Harapan Dalam Perjanjian Lama
- Abraham sebagai Model Harapan
- Harapan akan suatu Perjanjian
Baru
II.
Harapan Dalam Perjanjian Baru
- Kristus Memenuhi Harapan
Perjanjian Lama
- Harapan Dalam Pergumulan
- Harapan, Iman dan Kasih
I. Harapan
Dalam Perjanjian Lama
A. Abraham
sebagai Model Harapan
Keseluruhan PL
diliputi oleh suasana penuh harapan,
sebab PL adalah suatu riwayat janji Allah pada Abraham (Kej 12:3; 22:18), suatu
janji yang dipegang Allah dengn setia sekalipun berhadapan dengan
ketidaksetiaan yang nyata dari pihak Israel terhadap perjanjian (2 Sam 7:9.16).
Abraham merupakan teladan harapan dalam seluruh PL, karena “Sebab sekalipun tidak ada dasar untuk
berharap, namun Abraham berharap juga dan percaya, bahwa ia akan menjadi bapa
banyak bangsa” (Rm 4:18).
B. Harapan akan suatu Perjanjian Baru
Tuhan adalah
harapan bangsa Israel (Yer 14:8; 17:13) dan semua orang Israel (Yer 17:7; Yes
8:17; 26:8; Mzm 71:5). Kesetiaan Tuhan kepada umatNya di masa lalu (Kej 15:7;
Mzm 13:6; 33:18) mengarah pada kepastian akan pemenuhan janji-janjiNya di masa
depan (Kej 17:8; Kel 3:8.17; 6:4; Ul 1:18).
Janji Allah akan terus berlaku sekalipun
sebagai kesatuan kerajaan sudah hancur dan terjadilah dua kerajaan: Yehuda dan
Israel. Harapan diuji ketika kerajaan Israel jatuh diserbu oleh bangsa Asyur
pada tahun 721 SM, dan kerajaan |Yehuda hancur diserang Babilonia pada tahun
587 SM. Tetapi melalui para nabi seperti Elia, Elisa, Amos, Hosea, dan Yesaya,
Allah membina umatNya di dalam pengharapan akan keselamatan dengan hasrat akan
suatu perjanjian yang baru dan kekal. Harapan akan penebusan radikal dan
pengudusan ini hanya terjadi ketika kepercayaan diletakkan pada Tuhan saja,
sebab hanya Dialah yang dapat memberikan harapan yang benar (Yer 29:11; 31:17).
Barangsiapa menaruh kepercayaannya pada manusia mendapatkan kutuk (Yer 17:5),
tetapi barangsiapa berharap kepada Tuhan akan mendapatkan berkat (Yer 17:7).

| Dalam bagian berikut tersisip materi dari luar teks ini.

-- ==== Sys2Proof/Machine/RegMap.lean ====
section
/-! DEFINITION. The register map: the pages of R442, and every register of the spec's register-field tables with its
fields, access codes and reset values (R7, R8). The words of one page are 64 bits at 8-byte offsets (R445). -/

namespace Sys2Proof.Machine

/-- The access codes of R8. -/
inductive Acc8 where
  | ro | rw | w1c | w1s | rc | wo
deriving DecidableEq, Repr

/-- One field of a register-field table: bits `[hi:lo]`, access code and reset value. Reserved bits have no entry: they
read as zero and ignore what is written (R6). -/
structure Field where
  name : String
  hi : Nat
  lo : Nat
  acc : Acc8
  reset : Nat
deriving DecidableEq, Repr

/-- A register, or an array of `count` registers `stride` bytes apart. -/
structure Reg where
  name : String
  off : Nat
  stride : Nat
  count : Nat
  fields : List Field
deriving DecidableEq, Repr

/-! ### Registers of the MOD page -/

/-- MOD_PWR, chapter 02 of the spec. -/
def rMOD_PWR : Reg := ⟨"MOD_PWR", 0x100, 0, 1,
  [⟨"tj_max", 23, 16, .ro, 0⟩,
   ⟨"brake", 9, 9, .ro, 0⟩,
   ⟨"throttled", 8, 8, .ro, 0⟩,
   ⟨"cap", 1, 0, .rw, 0⟩]⟩

/-- MOD_RST_CTL, chapter 02 of the spec. -/
def rMOD_RST_CTL : Reg := ⟨"MOD_RST_CTL", 0x108, 0, 1,
  [⟨"warm", 0, 0, .wo, 0⟩]⟩

/-- MOD_RST_CAUSE, chapter 02 of the spec. -/
def rMOD_RST_CAUSE : Reg := ⟨"MOD_RST_CAUSE", 0x110, 0, 1,
  [⟨"flood", 4, 4, .w1c, 0⟩,
   ⟨"reg", 3, 3, .w1c, 0⟩,
   ⟨"warm_pin", 2, 2, .w1c, 0⟩,
   ⟨"cold_pin", 1, 1, .w1c, 0⟩,
   ⟨"power_on", 0, 0, .w1c, 0⟩]⟩

/-- MOD_LTC, chapter 02 of the spec. -/
def rMOD_LTC : Reg := ⟨"MOD_LTC", 0x118, 0, 1,
  [⟨"count", 63, 0, .ro, 0⟩]⟩

/-- MOD_LTC_HI, chapter 02 of the spec. -/
def rMOD_LTC_HI : Reg := ⟨"MOD_LTC_HI", 0x120, 0, 1,
  [⟨"high", 31, 0, .ro, 0⟩]⟩

/-- MOD_SL, chapter 16 of the spec. -/
def rMOD_SL : Reg := ⟨"MOD_SL", 0x128, 0, 1,
  [⟨"die", 14, 12, .ro, 0⟩,
   ⟨"fail", 11, 8, .ro, 0⟩,
   ⟨"target", 5, 4, .rw, 3⟩,
   ⟨"level", 1, 0, .ro, 0⟩]⟩

/-- MOD_TCMP, chapter 18 of the spec. -/
def rMOD_TCMP : Reg := ⟨"MOD_TCMP", 0x140, 16, 4,
  [⟨"value", 63, 0, .rw, 0⟩]⟩

/-- MOD_TCLM, chapter 18 of the spec. -/
def rMOD_TCLM : Reg := ⟨"MOD_TCLM", 0x148, 16, 4,
  [⟨"held", 63, 63, .ro, 0⟩,
   ⟨"refused", 62, 62, .w1c, 0⟩,
   ⟨"op", 61, 60, .wo, 0⟩,
   ⟨"hkind", 55, 48, .ro, 0⟩,
   ⟨"hid", 47, 32, .ro, 0⟩,
   ⟨"rid", 31, 16, .wo, 0⟩,
   ⟨"fired", 1, 1, .w1c, 0⟩,
   ⟨"arm", 0, 0, .rw, 0⟩]⟩

def modRegs : List Reg :=
  [rMOD_PWR, rMOD_RST_CTL, rMOD_RST_CAUSE, rMOD_LTC, rMOD_LTC_HI, rMOD_SL, rMOD_TCMP, rMOD_TCLM]

/-! ### Registers of the FEN page -/

/-- FEN_KEY, chapter 16 of the spec. -/
def rFEN_KEY : Reg := ⟨"FEN_KEY", 0x1000, 128, 32,
  [⟨"lock", 63, 63, .w1s, 0⟩,
   ⟨"valid", 62, 62, .ro, 0⟩]⟩

/-- FEN_ARB, chapter 16 of the spec. -/
def rFEN_ARB : Reg := ⟨"FEN_ARB", 0x108, 0, 1,
  [⟨"busy", 7, 7, .ro, 0⟩,
   ⟨"target", 6, 0, .wo, 0⟩]⟩

/-- FEN_BOOT, chapter 16 of the spec. -/
def rFEN_BOOT : Reg := ⟨"FEN_BOOT", 0x100, 0, 1,
  [⟨"svn_run", 55, 48, .ro, 0⟩,
   ⟨"fused", 47, 40, .ro, 0⟩,
   ⟨"lms_out", 34, 34, .ro, 0⟩,
   ⟨"dbg", 33, 33, .ro, 0⟩,
   ⟨"recovery", 32, 32, .ro, 0⟩,
   ⟨"dev_b", 5, 5, .ro, 0⟩,
   ⟨"mgt_b", 4, 4, .ro, 0⟩,
   ⟨"fen_b", 3, 3, .ro, 0⟩]⟩

/-- The key bytes 8 to 103 of the FEN_KEYs slots, as twelve words each (R403). -/
def rFEN_KEY_WORD (w : Nat) : Reg := ⟨"FEN_KEY_WORD", 0x1008 + 8 * w, 128, 32, [⟨"key", 63, 0, .rw, 0⟩]⟩

def fenRegs : List Reg :=
  [rFEN_KEY, rFEN_ARB, rFEN_BOOT] ++ (List.range 12).map rFEN_KEY_WORD

/-! ### Registers of the ERR page -/

/-- ERR_RING, chapter 17 of the spec. -/
def rERR_RING : Reg := ⟨"ERR_RING", 0x100, 0, 1,
  [⟨"n", 35, 32, .rw, 0⟩,
   ⟨"base", 31, 0, .rw, 0⟩]⟩

/-- ERR_IDX, chapter 17 of the spec. -/
def rERR_IDX : Reg := ⟨"ERR_IDX", 0x108, 0, 1,
  [⟨"pi", 47, 32, .ro, 0⟩,
   ⟨"ci", 15, 0, .rw, 0⟩]⟩

/-- ERR_CTL, chapter 17 of the spec. -/
def rERR_CTL : Reg := ⟨"ERR_CTL", 0x110, 0, 1,
  [⟨"en", 63, 63, .rw, 0⟩,
   ⟨"ce_win", 31, 16, .rw, 0x3E8⟩,
   ⟨"ce_thr", 15, 0, .rw, 0x10⟩]⟩

/-- ERR_STAT, chapter 17 of the spec. -/
def rERR_STAT : Reg := ⟨"ERR_STAT", 0x118, 0, 1,
  [⟨"corrected", 63, 40, .rc, 0⟩,
   ⟨"deferred", 39, 24, .rc, 0⟩,
   ⟨"contained", 23, 8, .rc, 0⟩,
   ⟨"dropped", 7, 0, .rc, 0⟩]⟩

/-- ERR_SPARE, chapter 17 of the spec. -/
def rERR_SPARE : Reg := ⟨"ERR_SPARE", 0x200, 8, 8,
  [⟨"retired", 15, 8, .ro, 0⟩,
   ⟨"spares", 3, 0, .ro, 0⟩]⟩

/-- ERR_FRET, chapter 17 of the spec. -/
def rERR_FRET : Reg := ⟨"ERR_FRET", 0x240, 0, 1,
  [⟨"slow", 63, 48, .ro, 0⟩,
   ⟨"hbm", 47, 32, .ro, 0⟩,
   ⟨"waiting", 31, 16, .ro, 0⟩,
   ⟨"rows", 15, 0, .ro, 0⟩]⟩

/-- ERR_CMAP, chapter 17 of the spec. -/
def rERR_CMAP : Reg := ⟨"ERR_CMAP", 0x400, 8, 64,
  [⟨"word", 63, 0, .ro, 0⟩]⟩

def errRegs : List Reg :=
  [rERR_RING, rERR_IDX, rERR_CTL, rERR_STAT, rERR_SPARE, rERR_FRET, rERR_CMAP]

/-! ### Registers of the TIER page -/

/-- TIER_CMD, chapter 06 of the spec. -/
def rTIER_CMD : Reg := ⟨"TIER_CMD", 0x100, 0, 1,
  [⟨"op", 63, 60, .wo, 0⟩,
   ⟨"part", 59, 54, .wo, 0⟩,
   ⟨"gran", 47, 32, .wo, 0⟩,
   ⟨"shalf", 25, 25, .wo, 0⟩,
   ⟨"sgran", 24, 9, .wo, 0⟩,
   ⟨"shadow", 8, 8, .wo, 0⟩,
   ⟨"world", 7, 7, .wo, 0⟩,
   ⟨"run", 6, 5, .wo, 0⟩,
   ⟨"pin", 4, 4, .wo, 0⟩,
   ⟨"place", 3, 2, .wo, 0⟩,
   ⟨"kind", 1, 0, .wo, 0⟩]⟩

/-- TIER_CMD_STS, chapter 06 of the spec. -/
def rTIER_CMD_STS : Reg := ⟨"TIER_CMD_STS", 0x108, 0, 1,
  [⟨"lost", 9, 9, .w1c, 0⟩,
   ⟨"busy", 8, 8, .ro, 0⟩,
   ⟨"result", 7, 0, .ro, 0⟩]⟩

/-- TIER_PQ, chapter 06 of the spec. -/
def rTIER_PQ : Reg := ⟨"TIER_PQ", 0x1000, 16, 64,
  [⟨"stage", 47, 32, .rw, 0⟩,
   ⟨"slow", 31, 16, .rw, 0⟩,
   ⟨"hbm", 15, 0, .rw, 0⟩]⟩

/-- TIER_PU, chapter 06 of the spec. -/
def rTIER_PU : Reg := ⟨"TIER_PU", 0x1008, 16, 64,
  [⟨"refused", 63, 63, .w1c, 0⟩,
   ⟨"slow_used", 31, 16, .ro, 0⟩,
   ⟨"hbm_used", 15, 0, .ro, 0⟩]⟩

/-- TIER_PSRC, chapter 06 of the spec. -/
def rTIER_PSRC : Reg := ⟨"TIER_PSRC", 0x1800, 8, 64,
  [⟨"base", 47, 4, .rw, 0⟩]⟩

/-- STRM_TBL, chapter 06 of the spec. -/
def rSTRM_TBL : Reg := ⟨"STRM_TBL", 0x2000, 32, 256,
  [⟨"base", 47, 4, .rw, 0⟩]⟩

/-- STRM_CTL, chapter 06 of the spec. -/
def rSTRM_CTL : Reg := ⟨"STRM_CTL", 0x2008, 32, 256,
  [⟨"en", 63, 63, .rw, 0⟩,
   ⟨"dinit", 47, 44, .rw, 1⟩,
   ⟨"dmax", 43, 40, .rw, 4⟩,
   ⟨"dmin", 39, 36, .rw, 1⟩,
   ⟨"nlayers", 27, 16, .rw, 0⟩,
   ⟨"ember", 13, 0, .rw, 0⟩]⟩

/-- STRM_STS, chapter 06 of the spec. -/
def rSTRM_STS : Reg := ⟨"STRM_STS", 0x2010, 32, 256,
  [⟨"direct_tiles", 63, 32, .rc, 0⟩,
   ⟨"late_layers", 31, 16, .rc, 0⟩,
   ⟨"d", 3, 0, .ro, 0⟩]⟩

/-- TIER_MAP_BASE, chapter 06 of the spec. -/
def rTIER_MAP_BASE : Reg := ⟨"TIER_MAP_BASE", 0x110, 0, 1,
  [⟨"addr", 47, 0, .ro, 0xC0008000000⟩]⟩

/-- TIER_STAT, chapter 06 of the spec. -/
def rTIER_STAT : Reg := ⟨"TIER_STAT", 0x118, 0, 1,
  [⟨"migrations", 63, 48, .rc, 0⟩,
   ⟨"abandoned", 47, 40, .rc, 0⟩,
   ⟨"refetched", 39, 24, .rc, 0⟩,
   ⟨"shadow_tld", 23, 8, .rc, 0⟩,
   ⟨"unrecovered", 7, 0, .rc, 0⟩]⟩

/-- TIER_FREE, chapter 06 of the spec. -/
def rTIER_FREE : Reg := ⟨"TIER_FREE", 0x120, 0, 1,
  [⟨"slow_free", 63, 48, .ro, 0⟩,
   ⟨"slow_svc", 47, 32, .ro, 0⟩,
   ⟨"hbm_free", 31, 16, .ro, 0⟩,
   ⟨"hbm_svc", 15, 0, .ro, 0⟩]⟩

def tierRegs : List Reg :=
  [rTIER_CMD, rTIER_CMD_STS, rTIER_PQ, rTIER_PU, rTIER_PSRC, rSTRM_TBL, rSTRM_CTL, rSTRM_STS, rTIER_MAP_BASE,
   rTIER_STAT, rTIER_FREE]

/-! ### Registers of the FAB page -/

/-- FAB_ID, chapter 12 of the spec. -/
def rFAB_ID : Reg := ⟨"FAB_ID", 0x100, 0, 1,
  [⟨"id_valid", 63, 63, .rw, 0⟩,
   ⟨"dom_valid", 62, 62, .rw, 0⟩,
   ⟨"domain", 57, 48, .rw, 0⟩,
   ⟨"id", 13, 0, .rw, 0⟩]⟩

/-- FAB_STACK, chapter 12 of the spec. -/
def rFAB_STACK : Reg := ⟨"FAB_STACK", 0x108, 0, 1,
  [⟨"master", 63, 63, .rw, 0⟩,
   ⟨"sys", 62, 62, .rw, 0⟩,
   ⟨"members", 61, 46, .ro, 0⟩,
   ⟨"sysm", 45, 32, .rw, 0⟩,
   ⟨"index", 17, 14, .rw, 0⟩,
   ⟨"mid", 13, 0, .rw, 0⟩]⟩

/-- FAB_PORT, chapter 12 of the spec. -/
def rFAB_PORT : Reg := ⟨"FAB_PORT", 0x200, 8, 24,
  [⟨"en", 63, 63, .rw, 1⟩,
   ⟨"rate", 62, 61, .rw, 0⟩,
   ⟨"power", 60, 59, .rw, 0⟩,
   ⟨"dateline", 58, 58, .rw, 0⟩,
   ⟨"state", 51, 48, .ro, 0⟩,
   ⟨"width", 47, 46, .ro, 0⟩,
   ⟨"ver", 45, 44, .ro, 0⟩,
   ⟨"peer_valid", 43, 43, .ro, 0⟩,
   ⟨"peer_port", 42, 38, .ro, 0⟩,
   ⟨"peer_id", 33, 20, .ro, 0⟩]⟩

/-- FAB_PERR, chapter 12 of the spec. -/
def rFAB_PERR : Reg := ⟨"FAB_PERR", 0x300, 8, 24,
  [⟨"replays", 63, 32, .rc, 0⟩,
   ⟨"downs", 31, 16, .rc, 0⟩,
   ⟨"uncorr", 15, 0, .rc, 0⟩]⟩

/-- FAB_RT_ADDR, chapter 12 of the spec. -/
def rFAB_RT_ADDR : Reg := ⟨"FAB_RT_ADDR", 0x400, 0, 1,
  [⟨"index", 13, 0, .rw, 0⟩]⟩

/-- FAB_RT_DATA, chapter 12 of the spec. -/
def rFAB_RT_DATA : Reg := ⟨"FAB_RT_DATA", 0x408, 0, 1,
  [⟨"entry", 63, 0, .rw, 0⟩]⟩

Yeremia berbicara tentang harapan
sekalipun ancaman dari Babilonia sedang mendatangi kerajaan Yehuda dan ketika
Yerusalem akan segera dihancurkan dan orang-orang akan dibuang ke Babilon: “Tetapi beginilah perjanjian yang Kuadakan
dengan kaum Israel sesudah waktu itu, demikianlah firman Tuhan: Aku akan
menaruh Taurat-Ku dalam batin mereka dan menuliskannya dalam hati mereka; maka
Aku akan menjadi Allah mereka dan mereka akan menjadi umat-Ku” (Yer 31:33; bdk
Yer 31:31; 32:38). Harapan akan keselamatan ini dijanjikan kepada semua bangsa
(Yeh 36; Yes 49:5-6; 53:11).
II. Harapan
Dalam Perjanjian Baru
A. Kristus
Memenuhi Harapan Perjanjian Lama
Di dalam PB,
haparan PL terpenuhi di dalam Kristus.
Kesetiaan Allah kepada perjanjianNya di
seluruh PL merupakan persiapan bagi Inkarnasi dan karya keselamatan Putera
Allah. Yesus menunjuk kepada janji yang diberikan kepada Abraham dan pemenuhan
akhirnya ketika Ia menyatakan, “Abraham bapamu bersukacita bahwa ia akan
melihat hari-Ku dan ia telah melihatnya dan ia bersukacita.... ''Aku berkata kepadamu, sesungguhnya
sebelum Abraham jadi, Aku telah ada.'' (Yoh 8:56.58). Di dalam Sabda Bahagia, Kristus memberikan
kepada pengikutNya harapan yang penuh keyakinan akan surga sebagai Tanah
Terjanji yang baru. Ia meyakinkan para murid agar jangan mencemaskan masa
depan; sebaliknya mereka harus terus mengarahkan pandangan kepada kerajaan
surga.
B. Harapan
Dalam Pergumulan
Surat-surat
mengembangkan gagasan Kristen mengenai harapan. Harapan Kristen adalah
kemuliaan Allah (Rm 5:2) dan kemerdekaan dari dosa (Rm 8:20). “Marilah kita
teguh berpegang pada pengakuan tentang pengharapan kita, sebab Ia, yang
menjanjikannya, setia” (Ibr 10:23). Pengharapan itu adalah “sauh yang kuat dan
aman bagi jiwa kita, yang telah dilabuhkan sampai ke belakang tabir, di mana
Yesus telah masuk sebagai Perintis bagi kita,” (Ibr 6:19-20). Suatu ketopong
yang melindungi kita di dalam pergumulan kita “berbajuzirahkan iman dan kasih”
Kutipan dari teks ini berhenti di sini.